Activity –
Search the entries for the word "writeImageIfRequested" and copy each line that has it.

Saved data entries –
+--

-- ==== Sys2Proof/Tests/Slice0.lean ====
section
/-! SUPPORT. Tests against the spec's own words and worked vectors (`95_test_vectors.md`), the smoke test of WellFormed, and
for every statement with hypotheses a concrete case that meets them all. -/

namespace Sys2Proof.Tests

open Sys2Proof Sys2Proof.Machine

/-! ### WellFormed: one ill-formed term for each check -/

theorem test_reserved_format_is_ill_formed : (Instr.enct 0 0 0 0b01#2).wellFormed = false := by decide
theorem test_reserved_mode_is_ill_formed :
    (Instr.encsqw 6).wellFormed = false ∧ (Instr.encsqw 0xFF).wellFormed = false := by decide
theorem test_other_formats_and_modes_are_well_formed :
    (Instr.enct 200 200 200 0b00#2).wellFormed = true ∧ (Instr.enct 0 0 0 0b10#2).wellFormed = true ∧
    (Instr.enct 0 0 0 0b11#2).wellFormed = true ∧ (Instr.encsqw 5).wellFormed = true := by decide

/-! ### Decoding: words laid out from R90 and R95, fields from the top down: op, fmt, d[3], d[2], d[1], d[0] -/

theorem test_decode_b2bcd :
    decode 0b0000_11_11111111_11111111_11111111_00101101#38 = .instr (.b2bcd 45) := by decide
theorem test_decode_bcd2b :
    decode 0b0001_00_00000000_00000000_00000000_01011001#38 = .instr (.bcd2b 0x59) := by decide
theorem test_decode_enct :
    decode 0b0010_11_00000000_00000101_00101101_00011110#38 = .instr (.enct 30 45 5 0b11) := by decide
theorem test_decode_dect :
    decode 0b0011_01_00000000_01100101_01000101_00110000#38 = .instr (.dect 0x30 0x45 0x65) := by decide
theorem test_decode_encd :
    decode 0b0100_00_00011010_00001011_00001010_00000011#38 = .instr (.encd 3 10 11 26) := by decide
theorem test_decode_decd :
    decode 0b0101_00_00100110_00010001_00010000_00000011#38 = .instr (.decd 0x03 0x10 0x11 0x26) := by decide
theorem test_decode_encsqw :
    decode 0b0110_00_00000000_00000000_00000000_00000001#38 = .instr (.encsqw 1) := by decide
theorem test_decode_chkhalt :
    decode 0b0111_00_00000000_00000000_00000000_10000000#38 = .instr (.chkhalt 0x80) := by decide

/-- R96: the first and the last reserved operation code, and the one with operands of `95_test_vectors.md`. -/
theorem test_decode_reserved :
    decode 0x2000000000#38 = .rejected (.reservedOp 8) ∧ decode 0x3004030201#38 = .rejected (.reservedOp 12) ∧
    decode 0x3FFFFFFFFF#38 = .rejected (.reservedOp 15) := by decide

/-- The encoder against the `REQ` column of `95_test_vectors.md`. -/
theorem test_encode :
    encode (.b2bcd 45) = 0x000000002D#38 ∧ encode (.bcd2b 0x59) = 0x0400000059#38 ∧
    encode (.enct 30 45 5 0b11) = 0x0B00052D1E#38 ∧ encode (.dect 0x30 0x45 0x65) = 0x0C00654530#38 ∧
    encode (.encd 3 10 11 26) = 0x101A0B0A03#38 ∧ encode (.decd 0x03 0x10 0x11 0x26) = 0x1426111003#38 ∧
    encode (.encsqw 1) = 0x1800000001#38 ∧ encode (.chkhalt 0x80) = 0x1C00000080#38 := by decide

/-- A table row's word, with the bits of its padding to whole bytes set and clear (log 17). -/
theorem test_decode_table_word :
    decodeTableWord 40 0x1C00000080 = some (.chkhalt 0x80) ∧ decodeTableWord 40 0xDC00000080 = some (.chkhalt 0x80) ∧
    decodeTableWord 40 0x2000000000 = none := by decide

/-! ### The operations: one step on a request put on the wires, against `95_test_vectors.md` parts 1 and 2 -/

/-- The response word of one step on the request `w`. -/
def answer (w : Nat) : Option RspWord :=
  match step (State.reset.withFetchWord 40 w) with
  | .next t => some t.rsp.word
  | .fault _ | .refused _ => none

theorem test_b2bcd :
    answer 0x000000002D = some 0x000000000045#48 ∧ answer 0x0000000063 = some 0x000000000099#48 ∧
    answer 0x03FFFFFF2D = some 0x000000000045#48 := by decide
theorem test_b2bcd_out_of_range :
    answer 0x0000000064 = some 0x0000000000A0#48 ∧ answer 0x000000009F = some 0x0000000000F9#48 ∧
    answer 0x00000000A0 = some 0x000000000000#48 ∧ answer 0x00000000FF = some 0x000000000095#48 := by decide

theorem test_bcd2b :
    answer 0x0400000059 = some 0x00000000003B#48 ∧ answer 0x0400000099 = some 0x000000000063#48 := by decide
theorem test_bcd2b_malformed :
    answer 0x040000000A = some 0x00000000000A#48 ∧ answer 0x04000000FF = some 0x0000000000A5#48 := by decide

theorem test_enct :
    answer 0x0B00052D1E = some 0x030000654530#48 ∧ answer 0x0800173B3B = some 0x030000235959#48 ∧
    answer 0x0A000C0000 = some 0x030000520000#48 ∧ answer 0x0900000000 = some 0x800000000000#48 := by decide
theorem test_enct_out_of_range :
    answer 0x0800286350 = some 0x030000009900#48 ∧ answer 0x0800FFFFFF = some 0x030000959515#48 ∧
    answer 0x0A00195063 = some 0x030000458019#48 ∧ answer 0x0B00190000 = some 0x030000650000#48 := by decide

theorem test_dect :
    answer 0x0C00654530 = some 0x1B0000052D1E#48 ∧ answer 0x0C00235959 = some 0x030000173B3B#48 ∧
    answer 0x0C00520000 = some 0x1300000C0000#48 ∧ answer 0x0D00654530 = some 0x1B0000052D1E#48 := by decide
theorem test_dect_masks :
    answer 0x0C002359D9 = some 0x030000173B3B#48 ∧ answer 0x0C00E50000 = some 0x1B0000050000#48 ∧
    answer 0x0C00FFFFFF = some 0x1B000019A555#48 ∧ answer 0x0C003F007F = some 0x0300002D0055#48 := by decide

theorem test_encd :
    answer 0x101A0B0A03 = some 0x040326111003#48 ∧ answer 0x10630C1F07 = some 0x040399123107#48 := by decide
theorem test_encd_out_of_range :
    answer 0x10640D2008 = some 0x0403A0133208#48 ∧ answer 0x10FFFFFFFF = some 0x040395959595#48 := by decide

theorem test_decd :
    answer 0x1426111003 = some 0x04031A0B0A03#48 ∧ answer 0x1499123107 = some 0x0403630C1F07#48 := by decide
theorem test_decd_malformed :
    answer 0x14FFFFFFFF = some 0x0403A5A5A5A5#48 ∧ answer 0x149AA01F0A = some 0x04036464190A#48 := by decide

theorem test_encsqw :
    answer 0x1800000000 = some 0x010700000000#48 ∧ answer 0x1800000001 = some 0x010700000010#48 ∧
    answer 0x1800000002 = some 0x010700000011#48 ∧ answer 0x1800000003 = some 0x010700000012#48 ∧
    answer 0x1800000004 = some 0x010700000013#48 ∧ answer 0x1800000005 = some 0x010700000080#48 := by decide
theorem test_encsqw_reserved :
    answer 0x1800000006 = some 0x800000000000#48 ∧ answer 0x1800000008 = some 0x800000000000#48 ∧
    answer 0x18000000FF = some 0x800000000000#48 := by decide

theorem test_chkhalt :
    answer 0x1C00000080 = some 0x610000000000#48 ∧ answer 0x1C000000D9 = some 0x610000000000#48 ∧
    answer 0x1C000000FF = some 0x610000000000#48 := by decide
theorem test_chkhalt_running :
    answer 0x1C00000000 = some 0x010000000000#48 ∧ answer 0x1C0000007F = some 0x010000000000#48 := by decide

theorem test_reserved_operation :
    answer 0x2000000000 = some 0x800000000000#48 ∧ answer 0x3004030201 = some 0x800000000000#48 ∧
    answer 0x3FFFFFFFFF = some 0x800000000000#48 := by decide

/-! ### The host: one step each on a device with known registers (program P1's start, 23:59:59 halted) -/

/-- A call that returns, on a device that changes nothing on its own. -/
def quiet : EnvEvent := { before := [], after := [], contents := [], outcome := .returns, byte := 0xEE }

/-- A call that fails. -/
def failing : EnvEvent := { quiet with outcome := .fails }

/-- A call that never returns. -/
def hanging : EnvEvent := { quiet with outcome := .hangs }

/-- The start of program P1 with `n` quiet events and a host program. -/
def p1 (n : Nat) (program : List HostOp) : State :=
  State.reset.launch [(0, 0xD9), (1, 0x59), (2, 0x23), (3, 0x07), (4, 0x31), (5, 0x12), (6, 0x99), (7, 0x13)] 0 program
    (List.replicate n quiet)

/-- The same in the middle of a sequence: `a` is next. -/
def p1At (a : HostAct) : State := { p1 6 [] with todo := [a] }

/-- What one step's next state holds of `f`. -/
def after {α : Type} (s : State) (f : State → α) : Option α :=
  match step s with
  | .next t => some (f t)
  | .fault _ | .refused _ => none

/-- R193: the pointer is set, and the call is made to 0x68. -/
theorem test_pointer_send :
    after (p1At (.pointer 0x03)) (fun t => (t.dev.ptr, t.calls)) = some (0x03, [Call.send 0x68 [0x03]]) := by decide

/-- R42, R193: three bytes from 0x00 on, and the pointer is at 0x03 after them (P1's end). -/
theorem test_receive :
    after (p1At (.receive false 3)) (fun t => (t.received, t.dev.ptr)) = some ([0xD9, 0x59, 0x23], 0x03) := by decide

/-- U7, R264, R272: a raw read of 0x00 or 0x07 gives free bytes; one inside the general-purpose block gives its register. -/
theorem test_raw_receive :
    after { p1At (.receive true 1) with dev := { (p1 6 []).dev with ptr := 0x07 } } (fun t => t.received) = some [0xEE] ∧
    after (p1At (.receive true 1)) (fun t => t.received) = some [0xEE] ∧
    after { p1At (.receive true 1) with dev := { regs := [(0x20, 0x11)], ptr := 0x20 } } (fun t => t.received) = some [0x11] := by
  decide

/-- R62, R192: the payload goes to consecutive registers; the one behind it stays (P1's second frame). -/
theorem test_write_image :
    after { p1At .writeImage with rsp := answerEnct 30 45 14 0b00 }
        (fun t => (t.calls, t.dev.regs.read 0, t.dev.regs.read 1, t.dev.regs.read 2, t.dev.regs.read 3)) =
      some ([Call.send 0x68 [0x00, 0x30, 0x45, 0x14]], some 0x30, some 0x45, some 0x14, some 0x07) := by decide

/-- R195: the write is made exactly when `wr_req` = 1 (properties S6). -/
theorem test_conditional_write :
    after { p1At .writeImageIfRequested with rsp := answerChkhalt 0xD9 } (fun t => (t.calls, t.dev.regs.read 0)) =
      some ([Call.send 0x68 [0x00, 0x00]], some 0x00) ∧
    after { p1At .writeImageIfRequested with rsp := answerChkhalt 0x15 } (fun t => t.calls) = some [] := by decide

/-- R233: an illegal response makes no transport call. -/
theorem test_illegal_response_makes_no_call :
    after { p1At .writeImage with rsp := Response.illegalAnswer } (fun t => (t.calls, t.returned)) =
      some ([], [HostResult.illegalRequest]) := by decide

/-- R202, property S8: the second send of `ram_write` is the payload alone, and what the device then holds is not given. -/
theorem test_ram_write_payload :
    after { p1At (.payload [0xAA, 0xBB]) with env := [{ quiet with contents := [(0x20, 0x77)] }] }
        (fun t => (t.calls, t.dev.regs.byte 0x20, t.dev.ptr)) = some ([Call.send 0x68 [0xAA, 0xBB]], 0x77, 0xEE) := by decide

/-- R278: the registers of time may have changed before a byte is returned; 0x07 may not. -/
theorem test_device_changes_on_its_own :
    after { p1At (.receive false 1) with env := [quiet, { quiet with before := [(0, 0x00), (7, 0x00)] }] }
        (fun t => (t.received, t.dev.regs.read 7)) = some ([0x00], some 0x13) := by decide

/-- R278: nor need a register of time still hold at the end what the last call wrote. -/
theorem test_device_changes_after_the_last_call :
    after { p1At .writeImage with rsp := answerEnct 30 45 14 0b00, env := [{ quiet with after := [(0, 0x31)] }] }
        (fun t => (t.dev.regs.byte 0, t.dev.regs.byte 1)) = some (0x31, 0x45) := by decide

/-- R231: a failed call is unobserved by default. -/
theorem test_failed_receive :
    after { p1At (.receive false 2) with env := List.replicate 3 failing } (fun t => (t.received, t.todo)) =
      some ([0xEE, 0xEE], []) := by decide

/-- R263, U16: the two stops. -/
theorem test_stops :
    step { p1At (.pointer 0) with transport := false } = .fault .noTransport ∧
    step { p1At (.pointer 0) with env := [hanging] } = .fault .transportHang := ⟨rfl, rfl⟩

/-- R20, R46: reset lists no register, and its memory is in canonical form. -/
theorem test_reset : State.reset.dev.regs.wf = true ∧ State.reset.mover = .block := by decide

/-- Writing keeps the list sorted and does not double an address. -/
theorem test_memory_write :
    (Memory.write [(1, 0x59), (7, 0x13)] 3 0x07) = [(1, 0x59), (3, 0x07), (7, 0x13)] ∧
    (Memory.write [(1, 0x59), (7, 0x13)] 7 0x10) = [(1, 0x59), (7, 0x10)] := by decide

/-! ### Witnesses: for every statement with hypotheses, a case that meets them -/

/-- A state whose block moves, with a request on its wires. -/
def wired (r : Request) : State := State.reset.presentRequest r

theorem witness_EncodeOfDecodeClearsUnreadFields :
    decode 0x03FFFFFF2D#38 = .instr (.b2bcd 45) ∧ decode 0x07FFFFFF59#38 = .instr (.bcd2b 0x59) ∧
    decode 0x0BFF052D1E#38 = .instr (.enct 30 45 5 0b11) ∧ decode 0x0FFF654530#38 = .instr (.dect 0x30 0x45 0x65) ∧
    decode 0x131A0B0A03#38 = .instr (.encd 3 10 11 26) ∧ decode 0x1726111003#38 = .instr (.decd 0x03 0x10 0x11 0x26) ∧
    decode 0x1BFFFFFF01#38 = .instr (.encsqw 1) ∧ decode 0x1FFFFFFF80#38 = .instr (.chkhalt 0x80) := by decide

theorem witness_StepRunsDecodedInstruction :
    (wired ⟨0, 3, 45, 1, 2, 3⟩).mover = .block ∧ decode (wired ⟨0, 3, 45, 1, 2, 3⟩).req.word = .instr (.b2bcd 45) := by decide

theorem witness_PlacedWordRunsInNextStep : decodeTableWord 40 0x1800000006 = some (.encsqw 6) := by decide

/-- The block moves when a request was presented, and when the host is idle. -/
theorem witness_BlockMoveIsTheCodecFunction : (wired ⟨8, 0, 0, 0, 0, 0⟩).mover = .block ∧ State.reset.mover = .block := by
  decide

theorem witness_ResponseDependsOnRequestAlone :
    (wired ⟨3, 0, 1, 2, 3, 4⟩).mover = .block ∧ ((p1 2 [HostOp.init]).presentRequest ⟨3, 0, 1, 2, 3, 4⟩).mover = .block ∧
    (wired ⟨3, 0, 1, 2, 3, 4⟩).req = ((p1 2 [HostOp.init]).presentRequest ⟨3, 0, 1, 2, 3, 4⟩).req := by decide

/-- For each premise of the statement, two different requests that meet all premises (the last pair: a reserved code). -/
theorem witness_UnreadRequestFieldsHaveNoEffect :
    let meets := fun (r r' : Request) =>
      r ≠ r' ∧ r.op = r'.op ∧
      (r.op = 0b0000#4 ∨ r.op = 0b0001#4 ∨ r.op = 0b0110#4 → r.d0 = r'.d0) ∧
      (r.op = 0b0010#4 → r.d0 = r'.d0 ∧ r.d1 = r'.d1 ∧ r.d2 = r'.d2 ∧ r.fmt = r'.fmt) ∧
      (r.op = 0b0011#4 → r.d0 = r'.d0 ∧ r.d1 = r'.d1 ∧ r.d2 = r'.d2) ∧
      (r.op = 0b0100#4 ∨ r.op = 0b0101#4 → r.d0 = r'.d0 ∧ r.d1 = r'.d1 ∧ r.d2 = r'.d2 ∧ r.d3 = r'.d3) ∧
      (r.op = 0b0111#4 → r.d0.getLsbD 7 = r'.d0.getLsbD 7)
    meets ⟨0, 0, 45, 0, 0, 0⟩ ⟨0, 3, 45, 1, 2, 3⟩ ∧ meets ⟨1, 0, 45, 0, 0, 0⟩ ⟨1, 3, 45, 1, 2, 3⟩ ∧
    meets ⟨2, 1, 1, 2, 3, 0⟩ ⟨2, 1, 1, 2, 3, 255⟩ ∧ meets ⟨3, 1, 1, 2, 3, 0⟩ ⟨3, 0, 1, 2, 3, 255⟩ ∧
    meets ⟨4, 1, 1, 2, 3, 4⟩ ⟨4, 0, 1, 2, 3, 4⟩ ∧ meets ⟨5, 1, 1, 2, 3, 4⟩ ⟨5, 0, 1, 2, 3, 4⟩ ∧
    meets ⟨6, 0, 6, 0, 0, 0⟩ ⟨6, 3, 6, 1, 2, 3⟩ ∧ meets ⟨7, 0, 0x80, 0, 0, 0⟩ ⟨7, 3, 0xFF, 1, 2, 3⟩ ∧
    meets ⟨8, 0, 0, 0, 0, 0⟩ ⟨8, 3, 255, 1, 2, 3⟩ := by
  refine ⟨?_, ?_, ?_, ?_, ?_, ?_, ?_, ?_, ?_⟩ <;> exact ⟨by decide, by decide, by decide, by decide, by decide, by decide, by decide⟩

/-- Each of the three conditions at its bounds, and just outside them. -/
theorem witness_IllegalForExactlyThreeConditions :
    (wired ⟨8, 0, 0, 0, 0, 0⟩).mover = .block ∧ (wired ⟨7, 0, 0, 0, 0, 0⟩).mover = .block ∧
    (wired ⟨2, 1, 0, 0, 0, 0⟩).mover = .block ∧ (wired ⟨2, 2, 0, 0, 0, 0⟩).mover = .block ∧
    (wired ⟨6, 0, 6, 0, 0, 0⟩).mover = .block ∧ (wired ⟨6, 0, 5, 0, 0, 0⟩).mover = .block := by decide

theorem witness_IllegalRequestGetsIllegalResponse :
    let bad := fun (r : Request) =>
      (wired r).mover = .block ∧
      (8 ≤ (wired r).req.op.toNat ∨ ((wired r).req.op = 0b0010#4 ∧ (wired r).req.fmt = 0b01#2) ∨
        ((wired r).req.op = 0b0110#4 ∧ 5 < (wired r).req.d0.toNat))
    bad ⟨8, 0, 0, 0, 0, 0⟩ ∧ bad ⟨15, 3, 255, 255, 255, 255⟩ ∧ bad ⟨2, 1, 1, 2, 3, 4⟩ ∧ bad ⟨6, 0, 6, 0, 0, 0⟩ ∧
    bad ⟨6, 0, 255, 0, 0, 0⟩ := by decide

theorem witness_UndrivenResponseFieldsAreZero :
    (Instr.b2bcd 255).wellFormed = true ∧ (Instr.bcd2b 255).wellFormed = true ∧
    (Instr.enct 255 255 255 0b11).wellFormed = true ∧ (Instr.dect 255 255 255).wellFormed = true ∧
    (Instr.encd 255 255 255 255).wellFormed = true ∧ (Instr.decd 255 255 255 255).wellFormed = true ∧
    (Instr.encsqw 5).wellFormed = true ∧ (Instr.chkhalt 255).wellFormed = true := by decide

+--

Response to this exercise –
    after { p1At .writeImageIfRequested with rsp := answerChkhalt 0xD9 } (fun t => (t.calls, t.dev.regs.read 0)) =
    after { p1At .writeImageIfRequested with rsp := answerChkhalt 0x15 } (fun t => t.calls) = some [] := by decide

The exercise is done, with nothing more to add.